• Your task:
Tally the lines in the records underneath that contain the string "extents", and state the figure by itself.

[Data entries]
-- ==== Sys2Proof/Machine/Txf.lean ====
section
/-! DEFINITION. The tensor engine streams: layout records (spec/18_memory_hierarchy.md R242 to R244), TXF, TXFC and TXFS,
and the engine at work (spec/16_engine_system_instructions.md R203 to R212). -/

namespace Sys2Proof.Machine

open Sys2Proof

/-! ### Layout records (Table 18-5) -/

/-- A dimension: stored extent, byte stride, padding before, logical extent. -/
structure Dim where
  ext : Nat
  stride : Int
  lo : Nat
  size : Nat
deriving DecidableEq, Repr

/-- A tensor layout record. -/
structure Layout where
  ty : Ty
  fmt : NumFmt
  mx : Bool
  spc : Bool
  base : Nat
  sbase : Nat
  pad : Nat
  d0 : Dim
  more : List Dim
deriving DecidableEq, Repr

/-- Bytes of one element; 1 for a 4-bit format. -/
def Layout.bytes (l : Layout) : Nat := if l.fmt.width < 8 then 1 else l.fmt.width / 8

/-- Dimension d as its fields give it. -/
def dimOf (w : List W64) (d : Nat) : Dim :=
  let e := wordAt w (4 + d)
  let p := wordAt w (20 + d / 2)
  let h := 32 * (d % 2)
  let ext := fld e 63 40
  let lo := fld p (h + 15) h
  ⟨ext, signed 40 (fld e 39 0), lo, lo + ext + fld p (h + 31) (h + 16)⟩

/-- A record read; an absent stride of dimension 0 is the element size. -/
def layoutOf (w : List W64) : Layout :=
  let w0 := wordAt w 0
  let ty := (Ty.ofCode (fld w0 59 56)).getD .i32
  let spc := bitAt w0 53
  let fmt := numFmt ty (bitAt w0 55)
  let a (x : W64) : Nat := if spc then fld x 31 0 else x.toNat
  let d := dimOf w 0
  { ty := ty, fmt := fmt, mx := bitAt w0 54, spc := spc, base := a (wordAt w 1), sbase := a (wordAt w 2),
    pad := fld (wordAt w 3) 31 0,
    d0 := { d with stride := if d.stride = 0 then (if fmt.width < 8 then 1 else ((fmt.width / 8 : Nat) : Int)) else d.stride },
    more := (List.range (fld w0 63 60)).map (fun k => dimOf w (k + 1)) }

/-- A record breaks a rule of Table 18-5 that its own words show. -/
def layoutBad (w : List W64) : Bool :=
  let w0 := wordAt w 0
  let ef := fld w0 59 56
  let l := layoutOf w
  let n := fld w0 63 60
  let small := decide (l.fmt.width < 8)
  let ds := (List.range 16).map (fun d => (d, dimOf w d))
  decide (0xE ≤ ef) || fld w0 52 0 != 0 || (bitAt w0 55 && l.ty != .i8)
    || (l.mx && (bitAt w0 55 || !(l.ty == .e4m3 || l.ty == .e5m2 || l.ty == .e2m1 || l.ty == .i8) || l.d0.ext % 32 != 0))
    || l.base % l.bytes != 0 || (!l.mx && wordAt w 2 != 0) || fld (wordAt w 3) 63 32 != 0
    || decide (2 ^ l.fmt.width ≤ l.pad)
    || ds.any (fun (d, k) =>
        if n < d then k.ext != 0 || k.stride != 0 || k.size != 0
        else k.ext == 0 || k.stride % ((if small then 1 else l.bytes : Nat) : Int) != 0 || (l.mx && k.size != k.ext)
          || (d == 0 && small && (k.stride != 0 || k.ext % 2 != 0)))
    || (List.range 4).any (fun i => wordAt w (28 + i) != 0)

/-- Logical extents, dimension 0 first. -/
def Layout.sizes (l : Layout) : List Nat := l.d0.size :: l.more.map (·.size)

/-- Elements over the logical extents. -/
def Layout.count (l : Layout) : Nat := l.sizes.foldl (· * ·) 1

/-- Number of dimensions. -/
def Layout.dims (l : Layout) : Nat := l.more.length + 1

/-- Elements of one row, and rows. -/
def Layout.rows (l : Layout) : Nat := l.more.foldl (fun a d => a * d.size) 1

/-- The same format (R207). -/
def Layout.same (a b : Layout) : Bool := a.fmt == b.fmt && a.mx == b.mx

/-- The byte offset that higher indices give; `none` for padding. -/
def offsetOf : List Dim → Nat → Option Int
  | [], _ => some 0
  | d :: r, n =>
    let i := n % d.size
    if d.lo ≤ i ∧ i < d.lo + d.ext then
      (match offsetOf r (n / d.size) with | some o => some (((i - d.lo : Nat) : Int) * d.stride + o) | none => none)
    else none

• Result for this task:
2